> WORK TO BE COMPLETED
Return, without anything added, the lines from the one containing "def execFpLoad (_rd" through the end of the entries below, exactly as written.

(Entries taken from a collection)
┄┄┄┄┄┄┄┄┄┄┄┄┄┄┄┄┄┄┄┄

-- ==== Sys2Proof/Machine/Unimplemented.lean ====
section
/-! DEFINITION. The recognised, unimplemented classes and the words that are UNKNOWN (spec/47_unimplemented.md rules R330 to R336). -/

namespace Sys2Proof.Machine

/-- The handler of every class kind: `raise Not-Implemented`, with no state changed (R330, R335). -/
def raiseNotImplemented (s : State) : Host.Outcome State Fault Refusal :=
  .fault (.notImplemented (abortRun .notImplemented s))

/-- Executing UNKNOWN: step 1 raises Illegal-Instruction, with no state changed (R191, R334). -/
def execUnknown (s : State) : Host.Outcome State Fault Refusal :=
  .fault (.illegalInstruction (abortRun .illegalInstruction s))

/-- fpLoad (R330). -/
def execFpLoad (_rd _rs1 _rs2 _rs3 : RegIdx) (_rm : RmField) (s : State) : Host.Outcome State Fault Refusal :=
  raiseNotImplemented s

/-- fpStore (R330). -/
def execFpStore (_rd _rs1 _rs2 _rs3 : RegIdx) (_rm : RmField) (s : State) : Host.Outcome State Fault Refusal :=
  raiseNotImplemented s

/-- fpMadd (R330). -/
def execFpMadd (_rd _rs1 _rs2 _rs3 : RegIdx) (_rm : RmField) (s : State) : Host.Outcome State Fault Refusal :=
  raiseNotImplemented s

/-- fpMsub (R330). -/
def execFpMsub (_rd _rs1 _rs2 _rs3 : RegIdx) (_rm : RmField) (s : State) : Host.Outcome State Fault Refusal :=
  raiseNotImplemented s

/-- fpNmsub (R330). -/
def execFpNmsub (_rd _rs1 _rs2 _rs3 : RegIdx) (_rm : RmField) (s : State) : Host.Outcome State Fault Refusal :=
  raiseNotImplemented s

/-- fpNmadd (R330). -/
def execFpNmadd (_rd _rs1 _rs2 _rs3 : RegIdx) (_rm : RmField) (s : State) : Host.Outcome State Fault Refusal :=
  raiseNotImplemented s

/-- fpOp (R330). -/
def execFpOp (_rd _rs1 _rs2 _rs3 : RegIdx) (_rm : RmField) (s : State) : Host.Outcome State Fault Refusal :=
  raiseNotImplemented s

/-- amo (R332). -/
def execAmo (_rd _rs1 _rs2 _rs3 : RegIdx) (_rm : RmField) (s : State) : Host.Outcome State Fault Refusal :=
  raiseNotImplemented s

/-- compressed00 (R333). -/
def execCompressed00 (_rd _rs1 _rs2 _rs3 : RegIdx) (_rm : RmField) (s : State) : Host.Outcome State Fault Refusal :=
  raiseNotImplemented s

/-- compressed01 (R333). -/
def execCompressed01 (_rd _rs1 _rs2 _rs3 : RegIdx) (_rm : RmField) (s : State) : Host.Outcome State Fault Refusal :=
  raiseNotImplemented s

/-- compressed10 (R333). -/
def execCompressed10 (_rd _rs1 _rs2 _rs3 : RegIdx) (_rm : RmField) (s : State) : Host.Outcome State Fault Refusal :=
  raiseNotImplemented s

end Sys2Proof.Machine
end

┄┄┄┄┄┄┄┄┄┄┄┄┄┄┄┄┄┄┄┄

> FINAL ANSWER
def execFpLoad (_rd _rs1 _rs2 _rs3 : RegIdx) (_rm : RmField) (s : State) : Host.Outcome State Fault Refusal :=
  raiseNotImplemented s

/-- fpStore (R330). -/
def execFpStore (_rd _rs1 _rs2 _rs3 : RegIdx) (_rm : RmField) (s : State) : Host.Outcome State Fault Refusal :=
  raiseNotImplemented s

/-- fpMadd (R330). -/
def execFpMadd (_rd _rs1 _rs2 _rs3 : RegIdx) (_rm : RmField) (s : State) : Host.Outcome State Fault Refusal :=
  raiseNotImplemented s

/-- fpMsub (R330). -/
def execFpMsub (_rd _rs1 _rs2 _rs3 : RegIdx) (_rm : RmField) (s : State) : Host.Outcome State Fault Refusal :=
  raiseNotImplemented s

/-- fpNmsub (R330). -/
def execFpNmsub (_rd _rs1 _rs2 _rs3 : RegIdx) (_rm : RmField) (s : State) : Host.Outcome State Fault Refusal :=
  raiseNotImplemented s

/-- fpNmadd (R330). -/
def execFpNmadd (_rd _rs1 _rs2 _rs3 : RegIdx) (_rm : RmField) (s : State) : Host.Outcome State Fault Refusal :=
  raiseNotImplemented s

/-- fpOp (R330). -/
def execFpOp (_rd _rs1 _rs2 _rs3 : RegIdx) (_rm : RmField) (s : State) : Host.Outcome State Fault Refusal :=
  raiseNotImplemented s

/-- amo (R332). -/
def execAmo (_rd _rs1 _rs2 _rs3 : RegIdx) (_rm : RmField) (s : State) : Host.Outcome State Fault Refusal :=
  raiseNotImplemented s

/-- compressed00 (R333). -/
def execCompressed00 (_rd _rs1 _rs2 _rs3 : RegIdx) (_rm : RmField) (s : State) : Host.Outcome State Fault Refusal :=
  raiseNotImplemented s

/-- compressed01 (R333). -/
def execCompressed01 (_rd _rs1 _rs2 _rs3 : RegIdx) (_rm : RmField) (s : State) : Host.Outcome State Fault Refusal :=
  raiseNotImplemented s

/-- compressed10 (R333). -/
def execCompressed10 (_rd _rs1 _rs2 _rs3 : RegIdx) (_rm : RmField) (s : State) : Host.Outcome State Fault Refusal :=
  raiseNotImplemented s

end Sys2Proof.Machine
end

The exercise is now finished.